Repeat exactly the lines from the line containing "(transferResume t a1 a2 a3 a4) := by" to the last line of the listing, including both.
▽
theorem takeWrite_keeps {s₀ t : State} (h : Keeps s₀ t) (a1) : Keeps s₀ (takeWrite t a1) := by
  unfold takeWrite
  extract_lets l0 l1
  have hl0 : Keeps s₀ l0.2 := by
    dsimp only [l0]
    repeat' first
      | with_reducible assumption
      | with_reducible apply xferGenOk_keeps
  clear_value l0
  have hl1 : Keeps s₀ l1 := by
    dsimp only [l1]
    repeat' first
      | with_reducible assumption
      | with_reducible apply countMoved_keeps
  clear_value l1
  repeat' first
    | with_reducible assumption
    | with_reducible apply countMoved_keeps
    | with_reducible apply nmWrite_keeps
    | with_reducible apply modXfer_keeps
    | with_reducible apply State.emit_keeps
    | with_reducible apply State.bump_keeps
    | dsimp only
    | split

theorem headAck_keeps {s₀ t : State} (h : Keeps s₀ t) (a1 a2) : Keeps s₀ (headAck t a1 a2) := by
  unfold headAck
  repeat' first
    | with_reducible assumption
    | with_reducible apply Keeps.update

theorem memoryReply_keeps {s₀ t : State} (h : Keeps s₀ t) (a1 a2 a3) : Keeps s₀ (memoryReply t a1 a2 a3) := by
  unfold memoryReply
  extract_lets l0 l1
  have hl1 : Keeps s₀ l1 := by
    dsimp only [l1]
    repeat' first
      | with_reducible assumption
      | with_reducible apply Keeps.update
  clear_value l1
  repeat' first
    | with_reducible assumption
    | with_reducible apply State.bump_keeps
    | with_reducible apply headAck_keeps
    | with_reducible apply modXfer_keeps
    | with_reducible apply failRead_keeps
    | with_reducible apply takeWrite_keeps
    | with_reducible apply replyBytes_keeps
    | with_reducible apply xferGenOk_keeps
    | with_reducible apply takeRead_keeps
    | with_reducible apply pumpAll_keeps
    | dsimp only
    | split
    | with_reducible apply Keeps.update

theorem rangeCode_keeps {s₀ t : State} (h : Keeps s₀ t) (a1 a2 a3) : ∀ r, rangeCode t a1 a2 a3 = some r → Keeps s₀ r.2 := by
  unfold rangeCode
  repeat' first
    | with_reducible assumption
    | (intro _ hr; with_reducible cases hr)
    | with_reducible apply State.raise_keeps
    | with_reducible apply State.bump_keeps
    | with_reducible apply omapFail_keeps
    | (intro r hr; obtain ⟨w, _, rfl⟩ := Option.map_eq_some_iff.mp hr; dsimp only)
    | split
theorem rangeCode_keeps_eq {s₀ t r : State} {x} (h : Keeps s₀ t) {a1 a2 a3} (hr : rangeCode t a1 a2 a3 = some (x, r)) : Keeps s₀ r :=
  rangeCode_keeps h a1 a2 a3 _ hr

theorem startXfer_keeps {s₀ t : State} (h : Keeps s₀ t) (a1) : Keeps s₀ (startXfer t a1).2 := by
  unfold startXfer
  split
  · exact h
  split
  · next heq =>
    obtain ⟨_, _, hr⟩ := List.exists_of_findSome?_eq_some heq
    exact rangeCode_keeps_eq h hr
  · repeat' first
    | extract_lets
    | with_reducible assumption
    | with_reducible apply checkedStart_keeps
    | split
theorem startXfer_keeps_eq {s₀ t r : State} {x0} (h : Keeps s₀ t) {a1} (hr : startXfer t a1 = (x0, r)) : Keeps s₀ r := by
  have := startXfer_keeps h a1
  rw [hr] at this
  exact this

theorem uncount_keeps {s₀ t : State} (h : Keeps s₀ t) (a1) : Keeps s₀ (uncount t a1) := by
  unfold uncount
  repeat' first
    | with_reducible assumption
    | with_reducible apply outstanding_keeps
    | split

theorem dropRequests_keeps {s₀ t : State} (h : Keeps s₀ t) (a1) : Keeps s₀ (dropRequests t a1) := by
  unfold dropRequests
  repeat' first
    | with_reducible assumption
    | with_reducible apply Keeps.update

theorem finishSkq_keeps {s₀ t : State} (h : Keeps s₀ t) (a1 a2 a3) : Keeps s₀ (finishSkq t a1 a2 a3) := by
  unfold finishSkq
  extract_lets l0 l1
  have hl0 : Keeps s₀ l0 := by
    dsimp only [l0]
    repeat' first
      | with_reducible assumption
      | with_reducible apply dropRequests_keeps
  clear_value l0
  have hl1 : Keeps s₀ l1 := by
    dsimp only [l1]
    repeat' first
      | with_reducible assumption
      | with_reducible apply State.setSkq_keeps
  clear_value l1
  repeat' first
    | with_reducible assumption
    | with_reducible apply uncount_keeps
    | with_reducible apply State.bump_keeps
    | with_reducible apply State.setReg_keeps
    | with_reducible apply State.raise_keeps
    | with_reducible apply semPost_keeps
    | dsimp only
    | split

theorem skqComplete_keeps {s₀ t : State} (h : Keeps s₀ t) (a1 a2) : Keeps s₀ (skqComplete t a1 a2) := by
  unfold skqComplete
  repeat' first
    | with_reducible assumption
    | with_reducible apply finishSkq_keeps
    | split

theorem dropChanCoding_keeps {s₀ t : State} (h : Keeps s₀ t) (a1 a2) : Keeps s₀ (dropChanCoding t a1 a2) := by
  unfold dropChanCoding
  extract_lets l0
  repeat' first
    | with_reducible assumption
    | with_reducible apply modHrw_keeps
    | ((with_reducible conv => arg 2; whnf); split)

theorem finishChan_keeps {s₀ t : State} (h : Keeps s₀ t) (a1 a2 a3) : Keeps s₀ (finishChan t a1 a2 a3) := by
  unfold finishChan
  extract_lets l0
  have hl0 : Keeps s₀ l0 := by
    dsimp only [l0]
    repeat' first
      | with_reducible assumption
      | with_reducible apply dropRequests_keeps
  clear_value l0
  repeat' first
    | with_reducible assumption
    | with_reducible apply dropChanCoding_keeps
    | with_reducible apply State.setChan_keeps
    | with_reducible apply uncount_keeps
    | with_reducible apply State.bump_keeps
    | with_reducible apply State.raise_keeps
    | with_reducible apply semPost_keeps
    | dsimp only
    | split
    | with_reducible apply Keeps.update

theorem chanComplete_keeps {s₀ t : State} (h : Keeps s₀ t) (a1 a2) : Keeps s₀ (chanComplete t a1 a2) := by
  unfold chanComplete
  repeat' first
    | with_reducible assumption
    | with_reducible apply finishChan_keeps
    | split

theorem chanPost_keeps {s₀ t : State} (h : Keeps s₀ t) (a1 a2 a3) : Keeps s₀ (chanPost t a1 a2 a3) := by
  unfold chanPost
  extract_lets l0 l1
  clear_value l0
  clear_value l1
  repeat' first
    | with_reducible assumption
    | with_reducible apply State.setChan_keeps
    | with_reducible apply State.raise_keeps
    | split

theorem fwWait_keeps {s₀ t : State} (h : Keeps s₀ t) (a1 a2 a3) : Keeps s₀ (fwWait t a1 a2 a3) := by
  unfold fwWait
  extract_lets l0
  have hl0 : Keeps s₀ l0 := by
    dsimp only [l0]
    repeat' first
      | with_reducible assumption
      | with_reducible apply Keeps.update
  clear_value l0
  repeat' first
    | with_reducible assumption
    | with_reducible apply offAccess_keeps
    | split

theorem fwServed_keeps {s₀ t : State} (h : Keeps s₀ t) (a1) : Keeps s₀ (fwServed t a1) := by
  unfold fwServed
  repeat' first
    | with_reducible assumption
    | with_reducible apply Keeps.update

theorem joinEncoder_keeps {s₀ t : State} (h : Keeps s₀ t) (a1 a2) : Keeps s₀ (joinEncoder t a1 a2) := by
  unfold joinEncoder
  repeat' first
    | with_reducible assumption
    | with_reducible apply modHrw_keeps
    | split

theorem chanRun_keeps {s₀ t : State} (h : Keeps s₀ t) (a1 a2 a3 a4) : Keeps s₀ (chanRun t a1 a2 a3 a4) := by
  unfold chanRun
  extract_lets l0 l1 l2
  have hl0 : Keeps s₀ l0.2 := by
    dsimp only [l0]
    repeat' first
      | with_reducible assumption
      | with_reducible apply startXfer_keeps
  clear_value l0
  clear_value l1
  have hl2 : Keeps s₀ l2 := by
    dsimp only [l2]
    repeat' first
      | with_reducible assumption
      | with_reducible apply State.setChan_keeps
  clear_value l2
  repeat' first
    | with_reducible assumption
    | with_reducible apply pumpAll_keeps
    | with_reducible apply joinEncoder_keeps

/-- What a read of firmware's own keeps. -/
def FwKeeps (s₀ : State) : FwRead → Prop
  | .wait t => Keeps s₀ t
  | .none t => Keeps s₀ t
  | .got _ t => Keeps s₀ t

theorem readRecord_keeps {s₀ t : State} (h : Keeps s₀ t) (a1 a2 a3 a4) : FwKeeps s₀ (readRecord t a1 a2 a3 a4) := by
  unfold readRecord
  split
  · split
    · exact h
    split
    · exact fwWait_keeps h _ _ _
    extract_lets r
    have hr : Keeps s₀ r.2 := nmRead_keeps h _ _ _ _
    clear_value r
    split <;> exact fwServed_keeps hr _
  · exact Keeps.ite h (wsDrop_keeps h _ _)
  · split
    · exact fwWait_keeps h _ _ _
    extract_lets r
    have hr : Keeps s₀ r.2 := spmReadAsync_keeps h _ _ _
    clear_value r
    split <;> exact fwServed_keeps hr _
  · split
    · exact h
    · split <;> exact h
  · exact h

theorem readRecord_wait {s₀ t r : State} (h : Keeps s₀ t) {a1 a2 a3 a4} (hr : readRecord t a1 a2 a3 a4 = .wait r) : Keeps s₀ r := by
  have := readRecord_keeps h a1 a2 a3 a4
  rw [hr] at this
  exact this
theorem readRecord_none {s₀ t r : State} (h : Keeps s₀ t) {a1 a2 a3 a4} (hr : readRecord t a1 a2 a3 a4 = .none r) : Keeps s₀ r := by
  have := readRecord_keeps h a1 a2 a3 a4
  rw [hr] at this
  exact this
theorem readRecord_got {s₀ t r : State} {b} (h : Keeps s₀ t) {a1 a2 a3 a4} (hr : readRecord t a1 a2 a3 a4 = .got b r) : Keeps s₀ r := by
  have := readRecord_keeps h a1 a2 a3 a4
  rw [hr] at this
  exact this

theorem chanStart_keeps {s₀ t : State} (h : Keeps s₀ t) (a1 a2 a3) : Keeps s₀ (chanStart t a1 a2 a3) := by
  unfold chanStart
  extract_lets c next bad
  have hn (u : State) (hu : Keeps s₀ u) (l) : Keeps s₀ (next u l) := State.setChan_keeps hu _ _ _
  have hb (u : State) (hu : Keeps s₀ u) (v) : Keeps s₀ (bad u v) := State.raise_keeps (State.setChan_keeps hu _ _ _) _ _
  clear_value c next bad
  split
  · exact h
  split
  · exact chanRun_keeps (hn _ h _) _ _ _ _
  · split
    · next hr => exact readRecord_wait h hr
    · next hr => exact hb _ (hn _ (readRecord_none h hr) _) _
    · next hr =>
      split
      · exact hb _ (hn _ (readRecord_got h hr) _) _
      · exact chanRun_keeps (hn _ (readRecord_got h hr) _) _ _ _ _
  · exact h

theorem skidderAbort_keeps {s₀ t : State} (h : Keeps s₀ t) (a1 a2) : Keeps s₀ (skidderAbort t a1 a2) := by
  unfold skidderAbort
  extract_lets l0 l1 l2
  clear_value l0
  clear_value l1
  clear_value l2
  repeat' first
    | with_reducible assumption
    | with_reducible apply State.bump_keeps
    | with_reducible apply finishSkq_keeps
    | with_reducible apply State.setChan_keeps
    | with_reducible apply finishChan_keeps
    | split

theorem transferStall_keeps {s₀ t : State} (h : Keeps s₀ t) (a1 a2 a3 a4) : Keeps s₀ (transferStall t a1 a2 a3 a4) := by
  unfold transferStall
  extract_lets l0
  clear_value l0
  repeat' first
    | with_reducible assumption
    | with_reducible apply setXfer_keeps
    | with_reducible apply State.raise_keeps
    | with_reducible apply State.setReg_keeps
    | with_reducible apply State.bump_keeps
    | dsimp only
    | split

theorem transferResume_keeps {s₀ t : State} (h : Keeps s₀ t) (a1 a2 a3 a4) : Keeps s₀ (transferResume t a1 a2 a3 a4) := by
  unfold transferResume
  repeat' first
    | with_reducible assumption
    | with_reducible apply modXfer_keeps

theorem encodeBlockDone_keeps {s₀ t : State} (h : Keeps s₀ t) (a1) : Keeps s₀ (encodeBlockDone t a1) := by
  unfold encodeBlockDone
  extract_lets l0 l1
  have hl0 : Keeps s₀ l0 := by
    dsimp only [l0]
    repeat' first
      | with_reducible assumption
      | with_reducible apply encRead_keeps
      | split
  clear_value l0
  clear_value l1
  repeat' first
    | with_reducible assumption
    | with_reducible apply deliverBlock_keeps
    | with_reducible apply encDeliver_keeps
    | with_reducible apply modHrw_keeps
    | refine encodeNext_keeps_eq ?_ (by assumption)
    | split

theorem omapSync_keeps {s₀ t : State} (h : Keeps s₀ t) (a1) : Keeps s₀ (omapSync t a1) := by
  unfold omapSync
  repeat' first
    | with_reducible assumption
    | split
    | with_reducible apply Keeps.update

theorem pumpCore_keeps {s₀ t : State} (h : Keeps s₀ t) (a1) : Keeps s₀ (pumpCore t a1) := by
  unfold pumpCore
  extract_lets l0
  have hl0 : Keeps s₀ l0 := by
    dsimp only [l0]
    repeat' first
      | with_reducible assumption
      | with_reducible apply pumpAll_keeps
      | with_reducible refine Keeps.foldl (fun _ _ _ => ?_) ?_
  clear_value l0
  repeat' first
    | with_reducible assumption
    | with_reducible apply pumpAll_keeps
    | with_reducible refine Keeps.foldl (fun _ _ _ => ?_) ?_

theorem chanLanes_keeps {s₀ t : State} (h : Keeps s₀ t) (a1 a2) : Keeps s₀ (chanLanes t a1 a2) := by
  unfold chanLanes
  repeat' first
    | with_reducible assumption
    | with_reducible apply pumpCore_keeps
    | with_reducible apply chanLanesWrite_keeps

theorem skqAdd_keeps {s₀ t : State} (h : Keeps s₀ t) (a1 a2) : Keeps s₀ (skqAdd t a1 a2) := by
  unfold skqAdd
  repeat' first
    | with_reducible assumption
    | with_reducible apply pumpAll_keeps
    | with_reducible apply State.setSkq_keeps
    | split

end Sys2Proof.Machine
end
△
Solution:
theorem transferResume_keeps {s₀ t : State} (h : Keeps s₀ t) (a1 a2 a3 a4) : Keeps s₀ (transferResume t a1 a2 a3 a4) := by
  unfold transferResume
  repeat' first
    | with_reducible assumption
    | with_reducible apply modXfer_keeps

theorem encodeBlockDone_keeps {s₀ t : State} (h : Keeps s₀ t) (a1) : Keeps s₀ (encodeBlockDone t a1) := by
  unfold encodeBlockDone
  extract_lets l0 l1
  have hl0 : Keeps s₀ l0 := by
    dsimp only [l0]
    repeat' first
      | with_reducible assumption
      | with_reducible apply encRead_keeps
      | split
  clear_value l0
  clear_value l1
  repeat' first
    | with_reducible assumption
    | with_reducible apply deliverBlock_keeps
    | with_reducible apply encDeliver_keeps
    | with_reducible apply modHrw_keeps
    | refine encodeNext_keeps_eq ?_ (by assumption)
    | split

theorem omapSync_keeps {s₀ t : State} (h : Keeps s₀ t) (a1) : Keeps s₀ (omapSync t a1) := by
  unfold omapSync
  repeat' first
    | with_reducible assumption
    | split
    | with_reducible apply Keeps.update

theorem pumpCore_keeps {s₀ t : State} (h : Keeps s₀ t) (a1) : Keeps s₀ (pumpCore t a1) := by
  unfold pumpCore
  extract_lets l0
  have hl0 : Keeps s₀ l0 := by
    dsimp only [l0]
    repeat' first
      | with_reducible assumption
      | with_reducible apply pumpAll_keeps
      | with_reducible refine Keeps.foldl (fun _ _ _ => ?_) ?_
  clear_value l0
  repeat' first
    | with_reducible assumption
    | with_reducible apply pumpAll_keeps
    | with_reducible refine Keeps.foldl (fun _ _ _ => ?_) ?_

theorem chanLanes_keeps {s₀ t : State} (h : Keeps s₀ t) (a1 a2) : Keeps s₀ (chanLanes t a1 a2) := by
  unfold chanLanes
  repeat' first
    | with_reducible assumption
    | with_reducible apply pumpCore_keeps
    | with_reducible apply chanLanesWrite_keeps

theorem skqAdd_keeps {s₀ t : State} (h : Keeps s₀ t) (a1 a2) : Keeps s₀ (skqAdd t a1 a2) := by
  unfold skqAdd
  repeat' first
    | with_reducible assumption
    | with_reducible apply pumpAll_keeps
    | with_reducible apply State.setSkq_keeps
    | split

end Sys2Proof.Machine
end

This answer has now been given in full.